Oczywiście, była przecież Susan Hopkins. Zostawił ją z Edem, Brenną i Bergiem. To zdolni ludzie, zwłaszcza Ed. Jednak dopóki Luke żył, powinien być z nimi.

Miał ochotę krzyczeć.

Podszedł do ławki i usiadł. Nie minęła minuta, a jeden z zatrzymanych wstał z ławki po przeciwnej stronie i podszedł do Luke'a. Był to duży umięśniony młody człowiek w koszulce z „Chicago Bulls”. Na głowie miał szaleńczo splątane afro. Kiedy się uśmiechnął, było widać, że jeden z jego przednich zębów jest złoty.

Przykucnął przed Lukiem.

– Siemasz, brachu, wszystko w porządku?

Przez pomieszczenie przebiegł cichy chichot.

Luke spojrzał na niego. – Dziś zmarł prezydent. Brachu.

Chłopak kiwnął głową. – Słyszałem o tym. Nie bardzo mnie to obchodzi. Nie głosowałem na niego.

Luke wzruszył ramionami. – Mogę coś dla ciebie zrobić?

Chłopak wskazał podbródkiem. – Zauważyłem twoje buty. Ładne.

Teraz Luke kiwnął głową. – To prawda. Są ładne. Dostałem je od żony na ostatnie Boże Narodzenie.

– Co to za marka?

– Ferragamo. Myślę, że dała za nie jakieś sześćset dolców. Moja żona lubi kupować mi ładne rzeczy. Wie, że sam nigdy bym ich sobie nie kupił.

– Daj mi je – powiedział młody człowiek.

Luke potrząsnął głową. – Nie mogę. Mam do nich sentyment. Poza tym raczej nie będą na ciebie pasować.

– Chcę je.

Luke rozejrzał się po celi.

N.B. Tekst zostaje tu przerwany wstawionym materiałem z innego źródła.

-- ==== Sys2Proof/Tests/Slice0.lean ====
section
/-! SUPPORT. The tests: vectors of spec/95_test_vectors.md with the candidate values of 93_implementation_defined.md,
Part 3, words written out from R72 to R74, the refusals of `Instr.wellFormed`, and for every statement that has
hypotheses a state and operands that meet them. -/
namespace Sys2Proof.Tests

open Sys2Proof.Machine

/-! ### Parameters and states -/

/-- The candidate tables and the example parameters of 95_test_vectors.md ("cand"). -/
def cand : Params where
  emulate := true
  scramble := #v[0xE3, 0xB1, 0x4B, 0xEA, 0x85, 0xBC, 0xE5, 0x66, 0x0D, 0xAE, 0x8C, 0x88, 0x12, 0x69, 0xEE, 0x1F, 0xC7,
    0x62, 0x97, 0xD5, 0x0B, 0x79, 0xCA, 0xCC, 0x1B, 0x5D, 0x19, 0x10, 0x24, 0xD3, 0xDC, 0x3F, 0x8E, 0xC5, 0x2F]
  xorTable := [0x0000, 0x3448, 0x9BA7, 0x8BBB, 0x85E1, 0x3E8C, 0x451E, 0x18E6, 0x6B24, 0xE7AB, 0x3828, 0x814B, 0xD461,
    0xF494, 0x2503, 0x691D, 0xFE8B, 0x9BA7, 0x8B17, 0x2920, 0x8B5F, 0x61B1, 0xD391, 0x7401, 0x2138, 0x129F, 0xB3A0,
    0x2988]
  preamble4 := #v[0x55, 0x0F, 0x71, 0x0C]
  prePad := 0x00
  flipSrc := 4
  flipThreshold := 500
  flipField := 3
  flipBit := 12
  modeSrc := 5
  modeBpLo := 333
  modeBpHi := 666
  modeVal := #v[0, 1, 2]
  replyLen := 19
  ackOff := 9
  aidOff := 5
  cfgCrcMask := 0x08
  cfgClearMask := 0x0C

/-- The reset state of an emulating block with those parameters. -/
def st : State := { State.reset with params := cand, arbLeft := 0 }

/-- The reset state in passthrough. -/
def pass : State := { st with params := { cand with emulate := false } }

/-- The reset state of a block whose xor table has `n` entries. -/
def short (n : Nat) : State := { st with params := { cand with xorTable := cand.xorTable.take n } }

/-- With a TX address of length 3, A1 A2 A3, and the CRC on or off. -/
def tx3 (crc : Bool) : State :=
  { st with txAddr := #v[0xA1, 0xA2, 0xA3, 0, 0], txaLen := 3, txaValid := true, addrLen := 3, crcEn := crc }

/-- With both addresses A1 A2 A3. -/
def both3 (crc : Bool) : State :=
  { tx3 crc with rxAddr := #v[0xA1, 0xA2, 0xA3, 0, 0], rxaLen := 3, rxaValid := true }

/-- With both addresses 11 22 33 44 55 and the CRC on or off, on a given block. -/
def both5 (s : State) (crc : Bool) : State :=
  { s with
    txAddr := #v[0x11, 0x22, 0x33, 0x44, 0x55], txaLen := 5, txaValid := true
    rxAddr := #v[0x11, 0x22, 0x33, 0x44, 0x55], rxaLen := 5, rxaValid := true, addrLen := 5, crcEn := crc }

/-- With the identity 3C 07 9E 21. -/
def idSet : State := { st with txid := #v[0x3C, 0x07, 0x9E, 0x21], txidValid := true }

/-- The registers of V-C2. -/
def vc2 : State := { idSet with aid := #v[1, 2, 3, 4], ch := #v[250, 500, 1000, 500, 501, 700] }

/-- The faulted state after ILLEGAL_OPCODE. -/
def faulted : State := { st with fault := true, cause := 1, fopc := 0x01 }

/-- The 19 bytes 10 11 .. 22 of V-F17. -/
def bytes19 : List Byte :=
  [0x10, 0x11, 0x12, 0x13, 0x14, 0x15, 0x16, 0x17, 0x18, 0x19, 0x1A, 0x1B, 0x1C, 0x1D, 0x1E, 0x1F, 0x20, 0x21, 0x22]

/-- The state with messages waiting at the host port and at the producer port. -/
def waiting (hs ps : List Message) (s : State) : State :=
  { s with host := { s.host with waiting := hs }, producer := { s.producer with waiting := ps } }

/-- The state after the step that takes one message from the host. -/
def after (m : Message) (s : State) : Option State :=
  match step (waiting [m] [] s) with
  | .next t => some t
  | _ => none

/-- The response to that message. -/
def reply (m : Message) (s : State) : Option (List Byte) := (after m s).bind (·.host.responses.getLast?)

/-- The stream after it. -/
def emitted (m : Message) (s : State) : Option (List Event) := (after m s).map (·.stream)

/-- The latch after it: `FAULT`, `CAUSE` and `FOPC`. -/
def latch (m : Message) (s : State) : Option (Bool × BitVec 4 × Byte) :=
  (after m s).map fun t => (t.fault, t.cause, t.fopc)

Wszystkie pary oczu były zwrócone na niego. Domyślał się, że dla kogoś taka sytuacja może być przerażająca i pełna napięcia.

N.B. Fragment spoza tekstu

-- ==== Sys2Proof/Machine/Frame.lean ====
section
/-! DEFINITION. The frame generator (spec/41_frame_generator.md): the six pixel functions (rules R101 to R106), the per-pixel
modulator of the hue patterns (rule R107), GenFrame (rule R100), and the period and step table (rule R108).  A pixel whose
rule says its operands cannot occur is a named fault (log entry 13). -/

namespace Sys2Proof.Machine

/-- `hue_px(h)` = SCALE(HSV2RGB(h, 255, 255), A_BRIGHT), for a hue below 46080 (rule R107). -/
def huePx (p : Patr) (h : Nat) : Pixel := scale (hsv2rgb (BitVec.ofNat 16 h) 255 255) p.aBright

/-- OFF: every pixel is zero (rule R101). -/
def pxOff (_ : Patr) (_ : BitVec 18) (_ _ : Nat) : Except Fault Pixel := .ok 0

/-- STATIC: every pixel is A_COLOR[0] (rule R102). -/
def pxStatic (p : Patr) (_ : BitVec 18) (_ _ : Nat) : Except Fault Pixel := .ok (p.aColor.get 0)

/-- WIPE: pixel i is A_COLOR[(i + phase) mod A_NCOL] (rules R47, R103). -/
def pxWipe (p : Patr) (phase : BitVec 18) (_ i : Nat) : Except Fault Pixel :=
  if p.aNcol.toNat = 0 then .error .wipeNoColours
  else
    match p.aColor.entries[(i + phase.toNat) % p.aNcol.toNat]? with
    | some c => .ok c
    | none => .error (.wipeIndex ((i + phase.toNat) % p.aNcol.toNat))

/-- BRSYNC: every pixel has the hue `phase` (rule R104). -/
def pxBrsync (p : Patr) (phase : BitVec 18) (_ _ : Nat) : Except Fault Pixel :=
  if phase.toNat < Config.turn then .ok (huePx p phase.toNat) else .error (.illegalHue phase)

/-- The offset of pixel `i` of `n` in hue units (rule R105). -/
def hueOffset (n i : Nat) : Nat := i * 46080 / n

/-- The hue wrap of rule R105: one conditional subtraction. -/
def wrapHue (h : Nat) : Nat := if 46080 ≤ h then h - 46080 else h

/-- BROFF: pixel i of n has the hue `phase + off(i)`, wrapped (rule R105). -/
def pxBroff (p : Patr) (phase : BitVec 18) (n i : Nat) : Except Fault Pixel :=
  if phase.toNat < Config.turn then .ok (huePx p (wrapHue (phase.toNat + hueOffset n i)))
  else .error (.illegalHue phase)

/-- FLASH: A_COLOR[0] in the on part of the period, zero in the off part (rule R106). -/
def pxFlash (p : Patr) (phase : BitVec 18) (_ _ : Nat) : Except Fault Pixel :=
  if p.aOn.toNat + p.aOff.toNat = 0 then .error .flashZeroPeriod
  else if phase.toNat % (p.aOn.toNat + p.aOff.toNat) < p.aOn.toNat then .ok (p.aColor.get 0)
  else .ok 0

/-- `count` pixels in index order from index `i` on; with none, no pixel is evaluated (rule R100). -/
def genPixels (px : Nat → Except Fault Pixel) : Nat → Nat → Except Fault (List Pixel)
  | 0, _ => .ok []
  | count + 1, i =>
    match px i with
    | .error e => .error e
    | .ok c =>
      match genPixels px count (i + 1) with
      | .error e => .error e
      | .ok rest => .ok (c :: rest)

/-- The frame of `n` pixels of one pixel function. -/
def frameBy (px : Patr → BitVec 18 → Nat → Nat → Except Fault Pixel) (p : Patr) (phase : BitVec 18) (n : Nat) :
    Except Fault (List Pixel) := genPixels (px p phase n) n 0

/-- `GenFrame(PATR, phase, n)`: the pattern multiplexer picks the pixel function from A_PAT (rule R100). -/
def genFrame (p : Patr) (phase : BitVec 18) (n : Nat) : Except Fault (List Pixel) :=
  if p.aPat = 0 then frameBy pxOff p phase n
  else if p.aPat = 1 then frameBy pxStatic p phase n
  else if p.aPat = 2 then frameBy pxWipe p phase n
  else if p.aPat = 3 then frameBy pxBrsync p phase n
  else if p.aPat = 4 then frameBy pxBroff p phase n
  else if p.aPat = 5 then frameBy pxFlash p phase n
  else .error (.reservedPattern p.aPat)

/-- A_STEP of the table of rule R108.  Codes 6 and 7 have no row: START refuses them before it reads the table. -/
def stepOf (c : Cfg) : BitVec 16 :=
  if c.pat = 2 ∨ c.pat = 5 then 1
  else if c.pat = 3 ∨ c.pat = 4 then c.hueRate
  else 0

/-- A_PERIOD of the table of rule R108.  Codes 6 and 7 have no row: START refuses them before it reads the table. -/
def periodOf (c : Cfg) : BitVec 18 :=
  if c.pat = 2 then BitVec.ofNat 18 (max c.ledCount.toNat 1)
  else if c.pat = 3 ∨ c.pat = 4 then 46080
  else if c.pat = 5 then BitVec.ofNat 18 (c.onTicks.toNat + c.offTicks.toNat)
  else 1

end Sys2Proof.Machine
end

– Lepiej usiądź – odpowiedział. – Nie jestem teraz w dobrym nastroju.

Oczy dzieciaka zapłonęły gniewem. – Oddaj mi te buty.

Luke wywrócił oczami. – Chcesz je? To je weź.

Dzieciak kiwnął głową i się uśmiechnął. Rozejrzał się po celi. Cichy chichot przemienił się w jawny śmiech. Wielki gangster chce ukraść buty białemu człowiekowi. Pochylił się i sięgnął do stóp Luke'a.

Luke odczekał chwilę i kopnął dzieciaka w usta. To był błyskawiczny atak. Głowa chłopaka odskoczyła w tył. Wypadły może trzy zęby. Jeden był złoty. Dzieciak przewrócił się w tył. Upadł na kolana, zgiął się w pół i złapał obiema rękami za usta.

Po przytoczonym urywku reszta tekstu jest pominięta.